What’s there to do in a small city after the temple visitation is done? Clean up! Seeing an onsen on the map, I realise it’s a chance at a bath, since I will be doing nojuku, camping out, for the first time. A good scrub, warm jets for weary muscles, and clean clothes (there’s a coin laundry!) is too much to resist.

I end up spending close to two hours here, waiting for my clothes, napping, and charging my phone. I’m also reluctant to leave this sanctuary and venture back out into the hot and humid night. I couldn’t find the legendary refurbished-bus zenkonyado that’s reportedly 1-2km outside the temple. Zenkonyado are of free/cheap henro accommodations maintained by individuals supporting walking henro. I would find out over years later that the Hashimoto bus was closed and the henro grapevine has a string of complaints of harassment from women, though men give raving reviews.

The bus was my real destination. I still need to find a place to sleep every day, and tonight I’ve failed. What should I do now that night has set in?

As I reluctantly put on my shoes to head out, two chatting ojii-san (grandpas) ask me the usual questions. Where am I from, how long am I walking for, am I really alone?

Eventually, they ask, ‘So where are you staying tonight?’

‘Nojuku.’ I answer. Camping.

They’re shocked, then concerned. One of them hangs around to continue chatting, although I can barely understand his thick accent.

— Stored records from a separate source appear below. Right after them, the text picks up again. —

/-- n × 2^e with a sign. -/
def scaled (neg : Bool) (n : Nat) (e : Int) : Val :=
  if 0 ≤ e then .num neg (n * 2 ^ e.toNat) 1 else .num neg n (2 ^ (-e).toNat)

/-- A zero of either sign. -/
def isZero : Val → Bool
  | .num _ n _ => n == 0
  | _ => false

/-- A NaN. -/
def isNan : Val → Bool
  | .nan => true
  | _ => false

/-- The sign, false for NaN. -/
def isNeg : Val → Bool
  | .nan => false
  | .inf s => s
  | .num s _ _ => s

/-- −x. -/
def neg : Val → Val
  | .nan => .nan
  | .inf s => .inf (!s)
  | .num s n d => .num (!s) n d

/-- |x|. -/
def abs : Val → Val
  | .nan => .nan
  | .inf _ => .inf false
  | .num _ n d => .num false n d

/-- The numerator with its sign. -/
def snum (neg : Bool) (n : Nat) : Int := if neg then -(n : Int) else n

/-- x + y, exact; an exact zero sum of unlike signs is +0, or −0 when rounding down (R235, IEEE 754-2019). -/
def add (rm : Nat) (x y : Val) : Val :=
  match x, y with
  | .nan, _ => .nan
  | _, .nan => .nan
  | .inf a, .inf b => if a = b then .inf a else .nan
  | .inf a, _ => .inf a
  | _, .inf b => .inf b
  | .num a n d, .num b m e =>
    let z := snum a n * e + snum b m * d
    if z = 0 then .num (if n = 0 ∧ m = 0 ∧ a = b then a else rm == 3) 0 1
    else .num (decide (z < 0)) z.natAbs (d * e)

/-- x × y, exact (R235). -/
def mul (x y : Val) : Val :=
  match x, y with
  | .nan, _ => .nan
  | _, .nan => .nan
  | .inf a, .inf b => .inf (a != b)
  | .inf a, .num b m _ => if m = 0 then .nan else .inf (a != b)
  | .num a n _, .inf b => if n = 0 then .nan else .inf (a != b)
  | .num a n d, .num b m e => .num (a != b) (n * m) (d * e)

/-- x < y; false with a NaN, and +0 equals −0 (R403). -/
def lt (x y : Val) : Bool :=
  match x, y with
  | .nan, _ => false
  | _, .nan => false
  | .inf a, .inf b => a && !b
  | .inf a, _ => a
  | _, .inf b => !b
  | .num a n d, .num b m e => decide (snum a n * e < snum b m * d)

/-- x = y; false with a NaN. -/
def eq (x y : Val) : Bool := !x.isNan && !y.isNan && !(lt x y) && !(lt y x)

/-- x is below y with −0 below +0 (R401). -/
def below (x y : Val) : Bool := lt x y || (eq x y && x.isNeg && !y.isNeg)

/-- An integer value, for values of integer formats. -/
def toInt : Val → Int
  | .num s n d => snum s (n / d)
  | _ => 0

end Val

/-! ### Formats (R231, R233, R234) -/

/-- A floating type (R400's F). -/
def isFloat (t : Nat) : Bool := decide (0x0C ≤ t ∧ t ≤ 0x13)
/-- An integer type (R400's I). -/
def isInteger (t : Nat) : Bool := decide (t ≤ 0x09)
/-- A signed integer type. -/
def isSigned (t : Nat) : Bool := decide (t ≤ 0x04)
/-- A block-scaled type. -/
def isBlock (t : Nat) : Bool := decide (0x14 ≤ t ∧ t ≤ 0x1A)

/-- A floating format: exponent bits, mantissa bits, bias, infinity, NaN encodings (0 none, 1 as FP32, 2 as E4M3). -/
structure FloatFmt where
  e : Nat
  m : Nat
  bias : Nat
  inf : Bool
  nans : Nat
  deriving DecidableEq, Repr

/-- The floating formats of R234. -/
def floatFmt (t : Nat) : FloatFmt :=
  match t with
  | 0x0C => ⟨8, 23, 127, true, 1⟩
  | 0x0D => ⟨5, 10, 15, true, 1⟩
  | 0x0E => ⟨8, 7, 127, true, 1⟩
  | 0x0F => ⟨4, 3, 7, false, 2⟩
  | 0x10 => ⟨5, 2, 15, true, 1⟩
  | 0x11 => ⟨3, 2, 3, false, 0⟩
  | 0x12 => ⟨2, 3, 1, false, 0⟩
  | _ => ⟨2, 1, 1, false, 0⟩

/-- Element bits of a type (R231). -/
def elemBits (t : Nat) : Nat :=
  match t with
  | 0x00 => 2 | 0x01 => 4 | 0x02 => 8 | 0x03 => 16 | 0x04 => 32
  | 0x05 => 2 | 0x06 => 4 | 0x07 => 8 | 0x08 => 16 | 0x09 => 32
  | 0x0A => 2 | 0x0B => 1 | 0x0C => 32 | 0x0D => 16 | 0x0E => 16
  | 0x0F => 8 | 0x10 => 8 | 0x11 => 6 | 0x12 => 6 | 0x13 => 4
  | 0x14 => 8 | 0x15 => 8 | 0x16 => 6 | 0x17 => 6 | 0x18 => 4 | 0x19 => 8 | 0x1A => 4
  | 0x1B => 32 | 0x1C => 128 | 0x1D => 32 | 0x1E => 1 | _ => 64

/-- Elements of one unit of a type (R231). -/
def unitElems (t : Nat) : Nat :=
  match t with
  | 0x00 => 4 | 0x01 => 2 | 0x05 => 4 | 0x06 => 2 | 0x0A => 4 | 0x0B => 8
  | 0x11 => 4 | 0x12 => 4 | 0x13 => 2
  | 0x14 => 32 | 0x15 => 32 | 0x16 => 32 | 0x17 => 32 | 0x18 => 32 | 0x19 => 32 | 0x1A => 16
  | 0x1E => 8 | _ => 1

/-- Bytes of one unit of a type, with the scale byte of a block (R231). -/
def unitBytes (t : Nat) : Nat := unitElems t * elemBits t / 8 + (if isBlock t then 1 else 0)

/-- Bytes of a vector token of 64 elements (R231, R392). -/
def vecBytes (t : Nat) : Nat :=
  if t = 0x1B then 260 else if t = 0x1C then 1040 else if t = 0x1F then 8 else 64 / unitElems t * unitBytes t

/-- Bytes of a vector token at a port with a token size: an SD16 or XW128 port token is one vector token of n elements (R231,
R392, R417). -/
def portVec (t n : Nat) : Nat := if t = 0x1B ∨ t = 0x1C then n else vecBytes t

/-- The element format inside a block-scaled format (R237). -/
def blockElem (t : Nat) : Nat :=
  match t with
  | 0x14 => 0x0F | 0x15 => 0x10 | 0x16 => 0x11 | 0x17 => 0x12 | 0x18 => 0x13 | 0x19 => 0x02 | _ => 0x01

/-- floor(log2 (n / d)) for n and d not zero. -/
def floorLog2 (n d : Nat) : Int :=
  let k : Int := (Nat.log2 n : Int) - (Nat.log2 d : Int)
  let below := if 0 ≤ k then decide (n < d * 2 ^ k.toNat) else decide (n * 2 ^ (-k).toNat < d)
  if below then k - 1 else k

/-- The exact value of a floating pattern (R234). -/
def decodeFloat (f : FloatFmt) (x : Nat) : Val :=
  let s := x.testBit (f.e + f.m)
  let ex := x / 2 ^ f.m % 2 ^ f.e
  let mt := x % 2 ^ f.m
  if f.nans = 1 ∧ ex = 2 ^ f.e - 1 then (if mt = 0 then .inf s else .nan)
  else if f.nans = 2 ∧ ex = 2 ^ f.e - 1 ∧ mt = 2 ^ f.m - 1 then .nan
  else if ex = 0 then Val.scaled s mt (1 - (f.bias : Int) - f.m)
  else Val.scaled s (2 ^ f.m + mt) ((ex : Int) - f.bias - f.m)

/-- The exact value of an element's bits; none for an illegal TERN2 element (R233). BOOL reads as 0 or 1 (R246). -/
def decodeElem (t x : Nat) : Option Val :=
  if isFloat t then some (decodeFloat (floatFmt t) x)
  else if isInteger t then
    some (Val.ofInt (if isSigned t then sgn (elemBits t) x else (x % 2 ^ elemBits t : Nat)))
  else if t = 0x0A then
    match x % 4 with
    | 0 => some (Val.ofInt 0) | 1 => some (Val.ofInt 1) | 2 => some (Val.ofInt (-1)) | _ => none
  else if t = 0x0B then some (Val.ofInt (if x % 2 = 0 then 1 else -1))
  else if t = 0x1E then some (Val.ofInt (x % 2 : Nat))
  else some (Val.ofInt (x : Nat))

/-- The value of a scale byte: E8M0 for the MX formats, UE5M3 for BS4; NaN for E8M0 0xFF (R236). -/
def decodeScale (t x : Nat) : Val :=
  if t = 0x1A then
    let e := x / 8
    let m := x % 8
    if e = 0 then Val.scaled false m (-17) else Val.scaled false (8 + m) ((e : Int) - 18)
  else if x = 0xFF then .nan
  else Val.scaled false 1 ((x : Int) - 127)

/-! ### Rounding (R242 to R244) -/

/-- The exact value n / d over the spacing 2^e, as a quotient of numbers. -/
def overSpacing (n d : Nat) (e : Int) : Nat × Nat :=
  if 0 ≤ e then (n, d * 2 ^ e.toNat) else (n * 2 ^ (-e).toNat, d)

/-- The rounded multiple of the spacing: the magnitude's quotient a / b rounded by a mode, with the word u for SR
(R242 to R244); 5 rounds the magnitude up. -/
def roundMag (rm u : Nat) (neg : Bool) (a b : Nat) : Nat :=
  let k := a / b
  let r := a % b
  if r = 0 then k
  else match rm with
    | 0 => if b < 2 * r ∨ (2 * r = b ∧ k % 2 = 1) then k + 1 else k
    | 1 => k
    | 2 => if neg then k else k + 1
    | 3 => if neg then k + 1 else k
    | 5 => k + 1
    | _ =>
      if neg then (if u < (b - r) * 2 ^ 32 / b then k else k + 1)
      else if u < r * 2 ^ 32 / b then k + 1 else k

/-- The pattern of ± the largest finite value. -/
def maxFinite (f : FloatFmt) : Nat :=
  if f.nans = 1 then (2 ^ f.e - 1) * 2 ^ f.m - 1
  else if f.nans = 2 then 2 ^ (f.e + f.m) - 2
  else 2 ^ (f.e + f.m) - 1

/-- The sign bit of a pattern. -/
def signBit (f : FloatFmt) (s : Bool) : Nat := if s then 2 ^ (f.e + f.m) else 0

/-- The canonical NaN of a format that has one (R234). -/
def canonNan (f : FloatFmt) : Nat :=
  if f.nans = 1 then (2 ^ f.e - 1) * 2 ^ f.m + 2 ^ (f.m - 1) else 2 ^ (f.e + f.m) - 1

/-- The pattern of infinity. -/
def infPattern (f : FloatFmt) : Nat := (2 ^ f.e - 1) * 2 ^ f.m

/-- The mode under which a value is held against the range of a format: SR saturates every value beyond it (R244), whatever the word,
so that the magnitude counts rounded up; the others saturate what they round to. -/
def rangeMode (rm : Nat) : Nat := if rm ≤ 3 then rm else 5

/-- A value rounded into a floating format under a mode (R235, R242 to R244), with what R259 counts. -/
def encodeFloat (f : FloatFmt) (rm u : Nat) (v : Val) : Nat × List Nat :=
  match v with
  | .nan => if f.nans = 0 then (0, count 2) else (canonNan f, count 2)
  | .inf s => if f.inf then (signBit f s + infPattern f, noCount) else (signBit f s + maxFinite f, count 1)
  | .num s n d =>
    if n = 0 then (signBit f s, noCount)
    else
      let emin : Int := 1 - (f.bias : Int)
      let ex := max (floorLog2 n d) emin
      let q := overSpacing n d (ex - f.m)
      let pat := fun (k : Nat) =>
        let ex2 := if 2 ^ (f.m + 1) ≤ k then ex + 1 else ex
        let k2 := if 2 ^ (f.m + 1) ≤ k then k / 2 else k
        if k2 < 2 ^ f.m then k2 else ((ex2 + f.bias).toNat) * 2 ^ f.m + (k2 - 2 ^ f.m)
      if maxFinite f < pat (roundMag (rangeMode rm) u s q.1 q.2) then
        let away := match rm with | 0 => true | 1 => false | 2 => !s | 3 => s | _ => false
        if f.inf && away then (signBit f s + infPattern f, count 0) else (signBit f s + maxFinite f, count 1)
      else
        let p := pat (roundMag rm u s q.1 q.2)
        (signBit f s + p, if p = 0 then count 3 else noCount)

/-- The least and greatest value of an integer range. -/
structure IntRange where
  lo : Int
  hi : Int
  deriving DecidableEq, Repr

/-- The range of an integer type of b bits (R233). -/
def intRange (b : Nat) (signed : Bool) : IntRange :=
  if signed then ⟨-(2 ^ (b - 1) : Int), 2 ^ (b - 1) - 1⟩ else ⟨0, 2 ^ b - 1⟩

/-- A value rounded to an integer and clamped to a range (R235, R243), with what R259 counts: a negative value clamped to 0 is
a saturation and a flush. -/
def roundInt (g : IntRange) (rm u : Nat) (v : Val) : Int × List Nat :=
  match v with
  | .nan => (0, count 2)
  | .inf s => (if s then g.lo else g.hi, count 1)
  | .num s n d =>
    if n = 0 then (0, noCount)
    else
      let k := Val.snum s (roundMag rm u s n d)
      let m := Val.snum s (roundMag (rangeMode rm) u s n d)
      if m < g.lo then (g.lo, addCounts (count 1) (if g.lo = 0 then count 3 else noCount)) else if g.hi < m then (g.hi, count 1)
      else (k, if k = 0 then count 3 else noCount)

/-- A value encoded into an element of a type: floats and integers under R243, TERN2, BIN1 and BOOL under R233 and R235,
a RAW32 word as its bits. -/
def encodeElem (t rm u : Nat) (v : Val) : Nat × List Nat :=
  if isFloat t then encodeFloat (floatFmt t) rm u v
  else if isInteger t then
    let r := roundInt (intRange (elemBits t) (isSigned t)) rm u v
    (wrapN (elemBits t) r.1, r.2)
  else if t = 0x0A then
    let r := roundInt ⟨-1, 1⟩ 0 0 v
    (if r.1 = 0 then 0 else if r.1 = 1 then 1 else 2, r.2)
  else if t = 0x0B then
    match v with
    | .nan => (0, count 2)
    | _ => (if v.isNeg && !v.isZero then 1 else 0, noCount)
  else if t = 0x1E then
    match v with
    | .nan => (0, count 2)
    | _ => (if v.isZero then 0 else 1, noCount)
  else
    match v with
    | .num s n d => (wrapN (elemBits t) (Val.snum s (n / d)), noCount)
    | _ => (0, noCount)

/-! ### Tokens (R232) -/

/-- n elements of b bits from the bytes of a unit, read as a little-endian number (R232). -/
def unpackBits (b n : Nat) (bs : List Byte) : List Nat :=
  let x := ofLe bs
  (List.range n).map fun j => x / 2 ^ (b * j) % 2 ^ b

/-- The bytes of elements of b bits packed from bit 0 (R232). -/
def packBits (b : Nat) (xs : List Nat) : List Byte :=
  leBytes ((b * xs.length + 7) / 8) (xs.foldr (fun x acc => acc * 2 ^ b + x % 2 ^ b) 0)

/-- The number of elements of a token, by its bytes (R231, R392). -/
def tokenElems (t len : Nat) : Nat :=
  if t = 0x1B then (len - 4) / 4 else if t = 0x1C then (len - 16) / 16 else len / unitBytes t * unitElems t

/-- The elements' bits of a token whose type has no scale; the tail of an SD16 or XW128 token is left out (R232). -/
def tokenFields (t : Nat) (bs : List Byte) : List Nat :=
  let b := elemBits t
  let n := tokenElems t bs.length
  if b < 8 then
    ((chunks (unitBytes t) (bs.length / unitBytes t) bs).map fun u => unpackBits b (unitElems t) u).flatten
  else unpackBits b n (bs.take (n * b / 8))

/-- The bytes of a token of elements without scale or tail (R232). -/
def fieldBytes (t : Nat) (xs : List Nat) : List Byte := packBits (elemBits t) xs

We stand at the parking lot outside the onsen trying to make sense of each other. He says it’s abunai (dangerous), and that he’s shinpai (worried). I get snippets about his son, who has a house and a family, and someone (him? his son?) has a spare room.

I politely decline, saying I’m fine to stay at the Michi-no-Eki (roadside station) just down the road. We debate further. Eventually, he tells me that he can drive me where I want. Not wanting to reject his earnestness, I relent.

When I open his car door, I see the heap of cans (and other things) that spilled from the back seats into the front passenger seat. And the smell! He quickly reaches over to clear space for me, but I’m tempted to just walk away.

Not wanting to hurt his feelings, I finally get in after insisting that he take me down the block. He is visibly disappointed and doesn’t stop after looping through the dark Michi-no-Eki parking lot with the single remaining shop open. Instead, he drives further down the road and shows me another spot behind a white building that he says is better because the traffic cannot see me.

No thanks. I ask him to drive me back, and get out as fast as possible, thanking him nonetheless for the ride. Maybe he really was well meaning, but the car was unsettling.

When he’s gone, I go across the street to get onigiri (rice balls) at the convenience store. I’m not hungry, but I should eat.

When I finish, I go back to the Michi-no-Eki and look for the a place to sleep. The benches look comfortable, but as the ojii-san said, a bit too exposed. Instead, I walk into the handicap toilet, because the floor is spacious enough to sleep on. The thing about Japanese toilets is they’re usually very clean, and this one is no exception. In fact, it even has a pull-out bed! There’s even an outlet. Score!

The only minus is the mosquitos lining the walls. I do a mental shrug. You take what you get.

It feels early, only 8pm, but I might as well tuck in. Henro have early days and nights.

I lock the door and make this my room for the night.